/-- POLL slices of a branch as taken. -/
def slicesOf (b : Nat) (s : State) : List MirItem :=
  (maskBits (s.polled b) (s.nodes b)).map fun n => match mapGet (fun _ => none) (s.br b).got n with
    | some (_, port, d) => { part := 1, inst := b, node := n, flags := b2n (s.getB F.TWL_N_STAT_VALID b n) + b2n (port == 1) * 2, data := d }
    | none => { part := 1, inst := b, node := n, flags := 0, data := [] }

/-- Latches of the enabled channels. -/
def latchesOf (s : State) : List MirItem :=
  ((List.range 32).filter s.fbkEn).map fun n =>
    { part := 3, inst := n, node := 0, flags := b2n (s.getB F.FBK_STAT_VALID n),
      data := leBytes (toBits 72 (s.getS F.FBK_POS_V n)) 9 ++ leBytes (toBits 72 (s.getS F.FBK_SPEED_V n)) 9 ++ leBytes (s.getF F.FBK_TLAT_V n) 9
        ++ leBytes (s.getF F.FBK_TEDGE_V n) 9 }

/-- The sample store (R474). -/
def storeOf (s : State) : List MirItem :=
  let v (i : Nat) : Option Int := mapGet (fun _ => none) s.adc.store i
  let valid := (List.range 128).foldl (fun m i => if (v i).isSome then m + 2 ^ i else m) 0
  [{ part := 4, inst := 0, node := 0, flags := 1,
     data := (List.range 128).flatMap (fun i => leBytes (toBits 16 ((v i).getD 0)) 2) ++ leBytes valid 16 }]

/-- The bytes of an accepted obstacle frame (R308). -/
def obstBytes (i : Nat) (f : Frame) (s : State) : List Byte :=
  let head := leBytes (s.sens i 0 8 16) 2 ++ leBytes f.caps.length 2 ++ leBytes f.seq 4 ++ leBytes f.tCap 9 ++ leBytes f.flags 1 ++ leBytes 0 6
  let z (v : Int) : List Byte := leBytes (toBits 32 v) 4
  let recs := f.caps.flatMap fun c => z c.ax ++ z c.ay ++ z c.az ++ z c.bx ++ z c.by_ ++ z c.bz ++ leBytes c.r 2 ++ leBytes c.v 2 ++ leBytes c.cls 1
    ++ leBytes 0 3
  head ++ leBytes (crc32c (s.sens i 7 0 32) (head ++ recs)) 4 ++ leBytes 0 4 ++ recs

/-- The in-use frames of a snapshot. -/
def sensorsOf (s : State) : List MirItem :=
  s.enabledSensors.filterMap fun i => match mapGet (fun _ => none) s.sep.inUse i with
    | some (f, _) => some { part := 5, inst := i, node := 0, flags := 1, data := obstBytes i f s }
    | none => none

/-- The kind of stop a group's state shows: 0 STO, 1 SS1, 2 SS2 (R363, R365). -/
def State.stopKind (s : State) (g : Nat) : Nat := if s.gSt g = GS.STO then 0 else if s.gSt g = GS.SS1 then 1 else 2

/-- The demands latched (R590). -/
def demandsOf (s : State) : List MirItem :=
  [{ part := 6, inst := 0, node := 0, flags := 1,
     data := (List.range 8).flatMap (fun g => leBytes (s.causes g) 4) ++ (List.range 8).flatMap fun g => leBytes (s.stopKind g) 1 }]

/-- Send the items of a part of the present cycle. -/
def mirSend (part inst : Nat) (items : List MirItem) (s : State) : State :=
  lndSend 3 s.tbs.k (items.flatMap mirBytes) (s.withLnd fun x => { x with sentParts := (part, inst) :: x.sentParts })

/-- Send a part once, when its moment has come. -/
def mirPart (due : Bool) (part inst : Nat) (items : State → List MirItem) (s : State) : State :=
  if due && !s.lnd.sentParts.contains (part, inst) then mirSend part inst (items s) s else s

/-- The active sends what has become ready (R603); a unit in READY also sends its demands at TR (R610). -/
def mirrorPump (s : State) : State :=
  if s.leads then
    let br := s.mirBranches
    let s1 := if br.isEmpty then mirPart s.tbs.tsDone 1 0 (fun _ => withLast 1 []) s
      else s.each br fun b t =>
        let last := br.all fun c => c == b || t.lnd.sentParts.contains (1, c)
        mirPart (bit t.lnd.raised (16 + b)) 1 b (fun u => if last then withLast 1 (slicesOf b u) else slicesOf b u) t
    let quiet3 := s.tbs.tsDone && !(List.range 32).any s.fbkEn
    let quiet4 := s.tbs.tsDone && !(List.range 16).any fun c => s.adcEn c && s.getF F.ADC_MASK_TS_MASK c != 0
    let s2 := mirPart (bit s.lnd.raised 3 || quiet3) 3 0 (fun t => withLast 3 (latchesOf t)) s1
    let s3 := mirPart (bit s.lnd.raised 4 || quiet4) 4 0 (fun t => withLast 4 (storeOf t)) s2
    let s4 := mirPart (s.getB F.SEP_CTL_EN && s.sepFirst s.tbs.k && s.tbs.started) 5 0 (fun t => withLast 5 (sensorsOf t)) s3
    mirPart s.tbs.trDone 6 0 (fun t => withLast 6 (demandsOf t)) s4
  else if s.role = Role.STANDBY ∧ s.pst = PSt.READY then mirPart s.tbs.trDone 6 0 (fun t => withLast 6 (demandsOf t)) s
  else s

/-- The partner's demands join this unit's (R610). -/
def takeDemands (d : List Byte) (s : State) : State :=
  let s0 := s.withLnd fun x => { x with demands := (List.range 8).map fun g => (g, leAt d (4 * g) 4) }
  if s.pst ≠ PSt.READY ∨ !s.lnd.hbs.any (fun h => h.pstate == PSt.READY) then s0
  else s0.each (List.range 8) fun g t =>
    let m := leAt d (4 * g) 4
    if m = 0 then t else enterGs g (demandTo (leAt d (32 + g) 1) (t.gSt g)) (t.setCauses g (mor (t.causes g) m))

/-- A mirrored item becomes this unit's input (R604). -/
def mirInstall (m : MirItem) (s : State) : State :=
  match m.part with
  | 1 => if bit m.flags 0 then takeSlice m.inst m.node (bits m.flags 1 1)
      m.data (s.setBr m.inst { s.br m.inst with got := mapSet (fun _ => none) (s.br m.inst).got m.node (some (s.ns, bits m.flags 1 1, m.data)) }) else s
  | 2 => svcResponse m.inst m.data s
  | 3 => if m.data = [] then s else putLatch m.inst (sx 72 (leAt m.data 0 9)) (sx 72 (leAt m.data 9 9)) (leAt m.data 18 9) (leAt m.data 27 9)
      (bit m.flags 0) (s.getB F.FBK_STAT_STILL m.inst) s
  | 4 => if m.data = [] then s else
    { s with adc := { s.adc with
        store := (List.range 128).foldl (fun q i => mapSet (fun _ => none) q i
          (if bit (leAt m.data (256 + i / 8) 1) (i % 8) then some (sx 16 (leAt m.data (2 * i) 2)) else none)) [] } }
  | 5 => if m.data = [] then s else
    s.withSep fun x => { x with
      inUse := mapSet (fun _ => none) x.inUse m.inst (some (frameOf m.data, (mapGet (fun _ => none) x.inUse m.inst).elim 0 (·.2))),
      accepted := mapSet (fun _ => none) x.accepted m.inst (some (frameOf m.data)) }
  | 6 => takeDemands m.data s
  | _ => s

/-- The parts a standby expects for the present cycle. -/
def State.mirParts (s : State) : List Nat := [1, 3, 4, 6] ++ if s.getB F.SEP_CTL_EN ∧ s.sepFirst s.tbs.k then [5] else []

/-- Signal 5 and the signals of the inputs (R604). -/
def mirRaise (s : State) : State := raiseNow (2 ^ 5 ||| mirrorSignals) s

/-- The mirror of the cycle is complete (R604). -/
def mirComplete (s : State) : State :=
  if !s.mirrored || s.lnd.mirDone || !(s.mirParts.all fun p => s.lnd.items.any fun m => m.part == p && bit m.flags 2) then s
  else
    let s1 := s.each s.lnd.items fun m t => mirInstall m t
    let after := min 65535 ((s.now - s.trAt) / 256)
    let s2 := (s1.setF F.LND_MIR_MAX_NS after).setF F.LND_STAT_UNMIRRORED 0
    mirRaise (twlReplies (s2.withLnd fun x => { x with mirDone := true }))

/-- TR + MIR_DL without a complete mirror: own inputs (R605). -/
def mirDeadline (s : State) : State :=
  if !s.mirrored || s.lnd.mirDone || !s.cycRun || !s.tbs.started || decide (s.now ≤ s.trAt + s.getF F.LND_CFG_MIR_DL * 250 * 256) then s
  else
    let s1 := s.each s.lnd.copies.reverse fun c t => copyTake c.1 c.2.1 c.2.2.1 c.2.2.2 t
    let s2 := (((s1.note 11).setF F.LND_STAT_UNMIRRORED 1).flag F.LND_FLAG_MIRROR_LATE).incF F.LND_CNT_UNMIR
    mirRaise (twlReplies (s2.withLnd fun x => { x with mirDone := true }) |>.post 0x0C07 12 0 0x0C08 s.tbs.k)

/-! ### Twill in a pair (R607 to R609) -/

/-- Byte 47 of SYNC: PAIRED, sent by the standby (R501, R527). -/
def State.pairByte (s : State) (b : Nat) : Nat := b2n (s.getB F.TWL_CFG_PAIRED b) + b2n (s.role == Role.STANDBY) * 2

/-- Put the standby's TTX, PAIR and DIR into streamed bytes (R607). -/
def relayBytes (b type : Nat) (bytes : List Byte) (s : State) : List Byte :=
  let head := leBytes (type + 16) 1 ++ (bytes.take 6).drop 1
  let body := bytes.drop 6
  let body1 := if type = 1 ∨ type = 2 then leBytes (s.ttx b 1) 9 ++ body.drop 9 else body
  let body2 := if type = 1 then body1.take 40 ++ leBytes (s.pairByte b) 1 else body1
  head ++ body2

/-- A frame of the standby is on its way: its transmit time, that it has left. -/
def relaySent (b type : Nat) (s : State) : State :=
  let x := s.br b
  s.setBr b { x with ttx := mapSet (fun _ => 0) x.ttx (2 * type + 1) (s.ttx b 1), sent := listIns x.sent type }

/-- A STREAM frame (R591, R607). -/
def streamTake (p : List Byte) (s : State) : State :=
  let b := leAt p 0 1 % 8
  let type := leAt p 1 1
  let bytes := (p.drop 16).take (leAt p 2 2)
  if !s.mirrored || s.lnd.streams.contains (b, type) then s
  else
    let s1 := relaySent b type (s.withLnd fun x => { x with streams := (b, type) :: x.streams })
    let n := s.gateSymbols b type
    if n ≤ 17 then s1 else s1.emit (.twill b 1 ((withFcs (relayBytes b type bytes s)).take (n - 17)))

/-- The active streams a frame as its gate opens (R591, R607). -/
def streamSend (b type : Nat) (s : State) : State :=
  if !s.leads then s
  else
    let bytes := frameBytes b type 0 (bodyOf b type 0 (s.pairByte b) s) s
    lndSend 4 s.tbs.k (pad16 (leBytes b 1 ++ leBytes type 1 ++ leBytes bytes.length 2 ++ leBytes 0 12 ++ bytes)) s

/-- A scheduled Twill frame in a pair: the active streams it, the standby sends SAFE alone (R501, R607). -/
def pairSend (b type : Nat) (s : State) : State :=
  if s.mirrored && type != 3 then s
  else
    let t := twlSend b type (s.pairByte b) s
    if s.sendDue b type && type != 3 then streamSend b type t else t

/-- 60 ns after a gate opening without a stream: the standby composes SYNC and POLL itself (R608). -/
def streamTimeout (b type : Nat) (s : State) : State :=
  if !s.mirrored || (type != 1 && type != 2) || s.lnd.streams.contains (b, type) || !s.sendDue b type || decide (s.now ≤ s.gateAt b type + 60 * 256) then s
  else twlSend b type (s.pairByte b) (s.withLnd fun x => { x with streams := (b, type) :: x.streams })

/-- A returning SYNC copy shows who commands (R617, R619). -/
def commanderSeen (b : Nat) (bytes : List Byte) (s : State) : State :=
  let pair := leAt bytes 46 1
  let dir := leAt bytes 0 1 / 16 % 2
  let other := s.role == Role.STANDBY || dir == 1 - s.getF F.TWL_CFG_END b
  if leAt bytes 0 1 % 16 = 1 ∧ bit pair 0 ∧ !bit pair 1 ∧ other then s.withLnd fun x => { x with seen := true } else s

/-- A service response that the active has taken goes to the standby (R590, R603). -/
def svcTell (b port : Nat) (bytes : List Byte) (was s : State) : State :=
  if s.leads ∧ leAt bytes 0 1 % 16 = 5 ∧ (was.br b).svc ≠ (s.br b).svc then
    lndSend 3 s.tbs.k (mirBytes { part := 2, inst := b, node := (was.br b).svc.elim 0 (·.node), flags := 5 + b2n (port == 1) * 2,
                                  data := (bytes.drop 39).take 36 }) s
  else s

/-- What changes a branch's state on the active goes to the standby (R527, R593). -/
def branchTell (b before : Nat) (s : State) : State :=
  if s.leads ∧ s.brSt b ≠ before then roleSend 5 0 s.tbs.k (leBytes b 1 ++ leBytes (s.brSt b) 1) s else s

/-- A returning Twill copy at this unit's port: its echo, and its use (R609, R617). -/
def pairCopy (b port raw : Nat) (all : List Byte) (s : State) : State :=
  let type := leAt all 0 1 % 16
  let bytes := all.take (all.length - 4)
  let fcs := leAt all (all.length - 4) 4 == crc32c 0xFFFFFFFF bytes
  let time := s.stamp raw - (if port = 0 then s.getF F.TWL_DLY_A_RXD b else s.getF F.TWL_DLY_B_RXD b)
  let s0 := if fcs ∧ s.role ≠ Role.SINGLE then commanderSeen b bytes s else s
  let echo := s.pairRun && s.brSt b != BrSt.OFF && (type == 1 || type == 2)
  let s1 := if echo then lndSend 5 s.tbs.k (pad16 (leBytes b 1 ++ leBytes type 1 ++ leBytes (b2n (port == 1) + b2n (s.inWindow b port type time) * 2
      + b2n fcs * 4) 1 ++ leBytes 0 1 ++ leBytes bytes.length 2 ++ leBytes 0 2 ++ leBytes time 9 ++ leBytes 0 15 ++ bytes)) s0 else s0
  if s.mirrored && type == 2 then
    let s2 := portSeen b port s1
    if s.inWindow b port type time then s2.withLnd fun x => { x with copies := (b, port, time, bytes) :: x.copies } else outOfWindow b s2
  else svcTell b port bytes s1 (copyReceive b port raw all s1)

/-- An ECHO frame at the active (R591, R609). -/
def echoTake (p : List Byte) (s : State) : State :=
  let b := leAt p 0 1 % 8
  let type := leAt p 1 1
  let f := leAt p 2 1
  let port := f % 2
  let bytes := (p.drop 32).take (leAt p 4 2)
  if s.role ≠ Role.ACTIVE ∨ !s.pairRun ∨ s.brSt b = BrSt.OFF then s
  else
    let s1 := portSeen b port s
    if type = 1 then (if bit f 2 && s.headerOk b bytes then syncTake b port (leAt p 8 9) bytes s1 else s1)
    else if !bit f 1 then outOfWindow b s1
    else if bytes.length = 6 + s.payloadNow b type ∧ (s.br b).sent.contains type then copyTake b port (leAt p 8 9) bytes s1 else s1

/-! ### Digests (R614) -/

/-- The digest of the unit's outputs. -/
def digestOf (s : State) : List Byte :=
  let k := s.tbs.k
  let br := (List.range 8).flatMap fun b => leBytes (if s.brSt b = BrSt.RUN then crc32c 0xFFFFFFFF (bodyOf b 4 0 0 s) else 0) 4
  let sc := (List.range 8).flatMap fun g => leBytes (s.getF F.TRJ_SCALE_V g) 3
  let fa := (List.range 8).flatMap fun g => leBytes (if s.sepLast k then (mapGet (fun _ => (0, 0)) s.sep.facNext g).1 else 0) 3
  leBytes k 8 ++ br ++ sc ++ fa ++ (List.range 8).flatMap fun g => leBytes (s.gSt g) 1

/-- The differing fields, as DETAIL shows them (R627). -/
def digestDiff (a b : List Byte) : Nat :=
  let d (at_ n g sh : Nat) : Nat := if leAt a (at_ + n * g) n = leAt b (at_ + n * g) n then 0 else 2 ^ (sh + g)
  (List.range 8).foldl (fun m g => m + d 8 4 g 0 + d 40 3 g 8 + d 64 3 g 16 + d 88 1 g 24) 0

/-- Compare the digests of a cycle once both are there (R595, R614). -/
def digestCompare (k : Nat) (s : State) : State :=
  match s.lnd.own.find? (fun x => x.1 == k), s.lnd.theirs.find? (fun x => x.1 == k) with
  | some a, some b =>
    if s.pst ≠ PSt.SHADOW ∧ s.pst ≠ PSt.READY then s
    else
      let d := digestDiff a.2 b.2
      if d = 0 then shadowCheck (s.withLnd fun x => { x with clean := x.clean + 1, mismHb := false })
      else
        let s1 := ((s.flag F.LND_FLAG_MISMATCH).incF F.LND_CNT_MISMATCH).post 0x0C03 12 0 0x0C05 (d + k % 2 ^ 32 * 2 ^ 32)
        let s2 := s1.withLnd fun x => { x with clean := 0, mismHb := true }
        if s.pst = PSt.READY then s2.withLnd fun x => { x with mism := some k }
        else if s.lnd.restarts = 0 then enterCopy ((s2.withLnd fun x => { x with restarts := 1 }).flag F.LND_FLAG_COPY_RESTART)
        else s2.withLnd fun x => { x with plan := some (if s.role = Role.STANDBY then .fail 4 else .alone false) }
  | _, _ => s

/-- At TC the unit forms and sends its digest (R614). -/
def digestSend (s : State) : State :=
  if !s.pairRun || !s.getB F.LND_STAT_PARTNER then s
  else
    let d := digestOf s
    let s1 := s.withLnd fun x => { x with own := ((s.tbs.k, d) :: x.own).take 3 }
    digestCompare s.tbs.k (lndSend 6 s.tbs.k d s1)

━━━━━━━━━━━━━━━━━━━━━━━━━━━━━━

▸ **Directions**: Write out the records above exactly, from the opening line to the line with "b2n (s.getB F.FBK_STAT_VALID", including both, with nothing added.

▸ **Finished exercise**:
/-- POLL slices of a branch as taken. -/
def slicesOf (b : Nat) (s : State) : List MirItem :=
  (maskBits (s.polled b) (s.nodes b)).map fun n => match mapGet (fun _ => none) (s.br b).got n with
    | some (_, port, d) => { part := 1, inst := b, node := n, flags := b2n (s.getB F.TWL_N_STAT_VALID b n) + b2n (port == 1) * 2, data := d }
    | none => { part := 1, inst := b, node := n, flags := 0, data := [] }

/-- Latches of the enabled channels. -/
def latchesOf (s : State) : List MirItem :=
  ((List.range 32).filter s.fbkEn).map fun n =>
    { part := 3, inst := n, node := 0, flags := b2n (s.getB F.FBK_STAT_VALID n),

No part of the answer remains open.